Propriété Intellectuelle

Les droits de propriété intellectuelle protègent les créations de l’esprit, qu’il s’agisse d’œuvres musicales, audiovisuelles, littéraires ou artistiques ; d’inventions ; de marques ou de modèles.

Les droits de propriété intellectuelle des artistes-interprètes sont généralement dénommés droits « voisins » ou « connexes »  car, si leur origine reste tout à fait indépendante, ils sont étroitement liés à tout éventuel droit de l’auteur sur l’œuvre interprétée.  Ces droits surgissent de chaque interprétation et ne sont liés à aucune obligation formelle d’enregistrement. Conformément à une tradition bien établie, ils bénéficient normalement aux acteurs, chanteurs, musiciens, danseurs, et toute autre personne qui représente, chante, récite, déclame, joue, interprète, ou exécute de toute autre manière une œuvre littéraire ou artistique ou une expression du folklore.

Lorsqu’une protection au titre de la propriété intellectuelle est reconnue aux artistes-interprètes au niveau national, elle comprend généralement des droits patrimoniaux (qui garantissent aux artistes-interprètes différents degrés de contrôle sur l’exploitation de leur travail) ainsi que des droits moraux, protégeant l’intégrité et la paternité de l’interprétation.

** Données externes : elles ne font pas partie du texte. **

-- ==== Sys2Proof/Laws/Bytes.lean ====
section
/-! SUPPORT. Bytes and values: writing a value and reading it back, in either byte order. -/

namespace Sys2Proof.Machine

@[simp] theorem bytesLE_length (n v : Nat) : (bytesLE n v).length = n := by
  induction n generalizing v with
  | zero => rfl
  | succ n ih => simp [bytesLE, ih]

@[simp] theorem toBytes_length (e : Endian) (n v : Nat) : (toBytes e n v).length = n := by
  cases e <;> simp [toBytes]

theorem valueLE_bytesLE (n v : Nat) : valueLE (bytesLE n v) = v % 256 ^ n := by
  induction n generalizing v with
  | zero => simp [bytesLE, valueLE, Nat.mod_one]
  | succ n ih =>
    simp only [bytesLE, valueLE, ih, BitVec.toNat_ofNat]
    have h1 : v % 256 ^ (n + 1) = v % 256 + 256 * (v / 256 % 256 ^ n) := by
      rw [pow_succ, mul_comm, Nat.mod_mul]
    rw [h1]

/-- A value stored in `n` bytes reads back mod 256^n, in either byte order. -/
theorem ofBytes_toBytes (e : Endian) (n v : Nat) : ofBytes e (toBytes e n v) = v % 256 ^ n := by
  cases e <;> simp [ofBytes, toBytes, valueLE_bytesLE]

theorem valueLE_lt (bs : List Byte) : valueLE bs < 256 ^ bs.length := by
  induction bs with
  | nil => simp [valueLE]
  | cons b bs ih =>
    simp only [valueLE, List.length_cons, pow_succ]
    have := b.isLt
    omega

theorem bytesLE_valueLE (bs : List Byte) : bytesLE bs.length (valueLE bs) = bs := by
  induction bs with
  | nil => rfl
  | cons b bs ih =>
    simp only [valueLE, List.length_cons, bytesLE]
    have hb := b.isLt
    have h1 : (b.toNat + 256 * valueLE bs) / 256 = valueLE bs := by omega
    rw [h1, ih]
    congr 1
    apply BitVec.eq_of_toNat_eq
    rw [BitVec.toNat_ofNat]
    omega

theorem ofBytes_lt (e : Endian) (bs : List Byte) : ofBytes e bs < 256 ^ bs.length := by
  cases e
  · exact valueLE_lt bs
  · simpa [ofBytes] using valueLE_lt bs.reverse

/-- The bytes of the value of `bs` are `bs`, in either byte order. -/
theorem toBytes_ofBytes (e : Endian) (bs : List Byte) : toBytes e bs.length (ofBytes e bs) = bs := by
  cases e
  · exact bytesLE_valueLE bs
  · have := bytesLE_valueLE bs.reverse
    rw [List.length_reverse] at this
    simp [toBytes, ofBytes, this]

/-! ### Narrowing -/

theorem mod16_lt (v : Int) : mod16 v < 65536 := by unfold mod16; omega

theorem sext16_eq (v : Nat) :
    sext16 v = if v % 65536 < 32768 then ((v % 65536 : Nat) : Int) else ((v % 65536 : Nat) : Int) - 65536 := by
  unfold sext16
  rw [BitVec.toInt_eq_toNat_cond, BitVec.toNat_ofNat]
  norm_num
  split <;> split <;> omega

theorem mod16_sext16 (v : Nat) (h : v < 65536) : mod16 (sext16 v) = v := by
  rw [sext16_eq]; unfold mod16; split <;> omega

/-- A value in the signed 16-bit range survives a store of its low 16 bits. -/
theorem sext16_mod16 (v : Int) (h1 : -32768 ≤ v) (h2 : v ≤ 32767) : sext16 (mod16 v) = v := by
  rw [sext16_eq]; unfold mod16; split <;> omega

theorem sext16_range (v : Nat) : -32768 ≤ sext16 v ∧ sext16 v ≤ 32767 := by
  rw [sext16_eq]; split <;> omega

theorem sat16_range (v : Int) : -32768 ≤ sat16 v ∧ sat16 v ≤ 32767 := by unfold sat16; omega

theorem sat32_range (v : Int) : -2147483648 ≤ sat32 v ∧ sat32 v ≤ 2147483647 := by unfold sat32; omega

theorem sat16_of_range (v : Int) (h1 : -32768 ≤ v) (h2 : v ≤ 32767) : sat16 v = v := by unfold sat16; omega

theorem ofBytes_pair_lt (e : Endian) (b c : Byte) : ofBytes e [b, c] < 65536 := by
  simpa using ofBytes_lt e [b, c]

/-- A sample stored and read back: the bytes are the ones it was read from. -/
theorem toBytes_mod16_sext16 (e : Endian) (b c : Byte) :
    toBytes e 2 (mod16 (sext16 (ofBytes e [b, c]))) = [b, c] := by
  rw [mod16_sext16 _ (ofBytes_pair_lt e b c)]
  exact toBytes_ofBytes e [b, c]

theorem toBytes_two (e : Endian) (v : Nat) : ∃ b c, toBytes e 2 v = [b, c] := by
  have h := toBytes_length e 2 v
  match hl : toBytes e 2 v, h with
  | [b, c], _ => exact ⟨b, c, rfl⟩

theorem ru_ge (n g : Nat) (hg : 0 < g) : n ≤ ru n g := by
  unfold ru
  have := Nat.div_add_mod (n + (g - 1)) g
  have := Nat.mod_lt (n + (g - 1)) hg
  rw [Nat.mul_comm]
  omega

theorem ru_lt (n g : Nat) (hg : 0 < g) : ru n g < n + g := by
  unfold ru
  have := Nat.div_mul_le_self (n + (g - 1)) g
  omega

theorem ru_mod (n g : Nat) : ru n g % g = 0 := by
  unfold ru
  exact Nat.mul_mod_left _ _

end Sys2Proof.Machine
end

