/-- ADPCM's packets, clear of the output window (41_adpcm.md R111). -/
theorem adpcmPackets_ends {s : State} {i o n : Nat} (he : o % 2 = 0) (h4 : 4 ≤ o)
    (hi : s.holds i (9 * n)) (ho : n = 0 ∨ o + 32 * n ≤ s.cfg.scratchBytes) (hd : apart i (9 * n) o (32 * n))
    (hp : ∀ pk, pk < n → s.packetPredictor (i + 9 * pk) < 8 ∧ s.predictorLoaded (s.packetPredictor (i + 9 * pk))) :
    Ends (forRange n fun pk => adpcmPacket ((i : Int) + 9 * pk) ((o : Int) + 32 * pk)) s fun _ t =>
      Changed s t (inSpan o (32 * n)) noByte ∧ ∀ pk h, pk < n → h < 2 →
        halfDecoded s t (i + 9 * pk) h (o + 32 * pk + 16 * h) := by
  apply ends_forRange fun j t => Changed s t (inSpan o (32 * j)) noByte ∧
    ∀ pk h, pk < j → h < 2 → halfDecoded s t (i + 9 * pk) h (o + 32 * pk + 16 * h)
  · rintro j t hj ⟨ht, hv⟩
    have hc : t.cfg = s.cfg := ht.cfg
    have hi' : i + 9 * n ≤ s.cfg.scratchBytes := by rcases hi with h | h <;> omega
    have ho' : o + 32 * n ≤ s.cfg.scratchBytes := by rcases ho with h | h <;> omega
    have src : ∀ a, i + 9 * j ≤ a → a < i + 9 * j + 9 → Memory.read t.scratch a = Memory.read s.scratch a :=
      fun a h1 h2 => ht.scratch a (by unfold inSpan; unfold apart at hd; omega)
    have hpred : t.packetPredictor (i + 9 * j) = s.packetPredictor (i + 9 * j) := by
      unfold State.packetPredictor
      rw [src _ (by omega) (by omega)]
    have hdelta : ∀ q, q < 16 → t.packetDelta (i + 9 * j) q = s.packetDelta (i + 9 * j) q := by
      intro q hq
      unfold State.packetDelta
      rw [src _ (by omega) (by omega), src _ (by omega) (by omega)]
    have hcoef : t.bookCoef = s.bookCoef := by
      funext p r j
      simp [State.bookCoef, ht.book, hc]
    obtain ⟨hp8, hpl⟩ := hp j hj
    have e1 : ((i : Int) + 9 * j) = ((i + 9 * j : Nat) : Int) := by push_cast; rfl
    have e2 : ((o : Int) + 32 * j) = ((o + 32 * j : Nat) : Int) := by push_cast; rfl
    rw [e1, e2]
    refine ends_mono (adpcmPacket_ends (t := t) (by rw [hpred]; intro k hk; rw [ht.book]; exact hpl k hk)
      (by rw [hpred]; exact hp8) (by rw [hc]; omega) (by omega) (by omega) (by rw [hc]; omega)
      (by unfold apart at hd ⊢; omega)) ?_
    rintro _ u ⟨hu, hx⟩
    refine ⟨ht.then hu (by unfold inSpan; omega) (by simp [noByte]), ?_⟩
    have keep : ∀ a, a + 2 ≤ o + 32 * j → scratchSample u a = scratchSample t a := fun a ha =>
      hu.sample (by unfold inSpan; omega) (by unfold inSpan; omega)
    intro pk h hpk hh
    by_cases hpj : pk = j
    · subst hpj
      intro m hm
      rw [hx h hh m hm, hpred, hcoef]
      exact adpcmOutput_congr _ _ _ fun k hk => hdelta _ (by omega)
    · exact halfDecoded_congr (hv pk h (by omega) hh) (fun a h1 h2 h3 => keep a (by omega)) (by omega)
  · exact ⟨changed_refl _ _ _, fun pk _ hpk => by omega⟩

Les droits patrimoniaux comprennent généralement des droits exclusifs, qui garantissent aux artistes-interprètes le droit absolu d’autoriser ou d’interdire l’utilisation d’une interprétation, ainsi que des droits à rémunération équitable, pour lesquels une telle autorisation n’est pas nécessaire à partir du moment où les artistes-interprètes sont dument compensés. C’est souvent le cas quand les interprétations bénéficient d’une exploitation massive, par exemple lors de leur radiodiffusion et communication au public, mais aussi en présence de certaines exceptions obligatoires aux droits exclusifs des artistes-interprètes, telles que la copie privée. Dans la mesure où il serait pratiquement impossible pour les utilisateurs et/ou les consommateurs d’obtenir l’autorisation des artistes-interprètes et autres ayants droits dans ce types de situations, les lois nationales leur octroient des licences leur permettant d’utiliser ces contenus protégés à certaines conditions, tout en établissant généralement également des mécanismes pour compenser les ayants droit. La collecte et la distribution de ces montants sont généralement confiés aux sociétés gestion collective, qui vérifient les utilisations, négocient les tarifs, collectent les revenus, affectent les payements et veillent à ce que les artistes-interprètes reçoivent ce qui leur est dû.

A l’inverse, les droits exclusifs des artistes-interprètes sont généralement gérés par voie contractuelle. Ils peuvent être attribués, cédés sous licence ou autrement transférés au producteur moyennant paiement, lequel peut également impliquer une rémunération complémentaire, sous forme de redevance ou de rétribution résiduelle, tant que l’exploitation de l’interprétation continue à générer des revenus. Certaines lois nationales peuvent inclure des mécanismes diverses et variés visant à faciliter l’acquisition des droits des films et autres œuvres audiovisuelles par le producteur. La FIA ne soutient pas ces mécanismes légaux qui affaiblissent le pouvoir de négociation individuelle ou collective des artistes-interprètes et encouragent les pratiques abusives, telles que le rachat forfaitaire de tous les droits exclusifs des artistes-interprètes.

L’inacceptable demande des producteurs d’imposer une présomption de transfert des droits exclusifs des artistes-interprètes à tous les contrats du secteur audiovisuel est d’ailleurs la raison pour laquelle la négociation d’un nouveau traité international auprès de l’Organisation Mondiale de la Propriété Intellectuelle (OMPI) reconnaissant des droits de propriété intellectuelle aux interprétations et exécutions audiovisuelles a pris plus de 20 ans. Le Traité de Beijing de 2012 instaure désormais un standard minimum universel de protection, complétant ainsi le cadre légal international relatif aux droits des artistes-interprètes – qui jusqu’alors était limité au domaine du sonore. Il reconnaît en particulier que les droits économiques exclusifs des artistes interprètes et exécutants dans le domaine de l’audiovisuel peuvent être gérés en accord avec une multitude de traditions juridiques et pratiques contractuelles. Tout comme les précédents traités de l’OMPI, le traité dé Beijing devrait renforcer la protection de la propriété intellectuelle dans le monde et encourager les pays à garantir des droits économiques et moraux significatifs aux artistes-interprètes de l’audiovisuel.

La protection légale des droits patrimoniaux des artistes-interprètes est limitée dans le temps. Alors que la norme internationale de base est de 50 ans à compter de la fin de l’année où l’interprétation ou l’exécution a été fixée, de nombreuses lois nationales ont opté pour une période de protection plus longue. Les droits moraux, quant à eux, sont souvent protégés indéfiniment.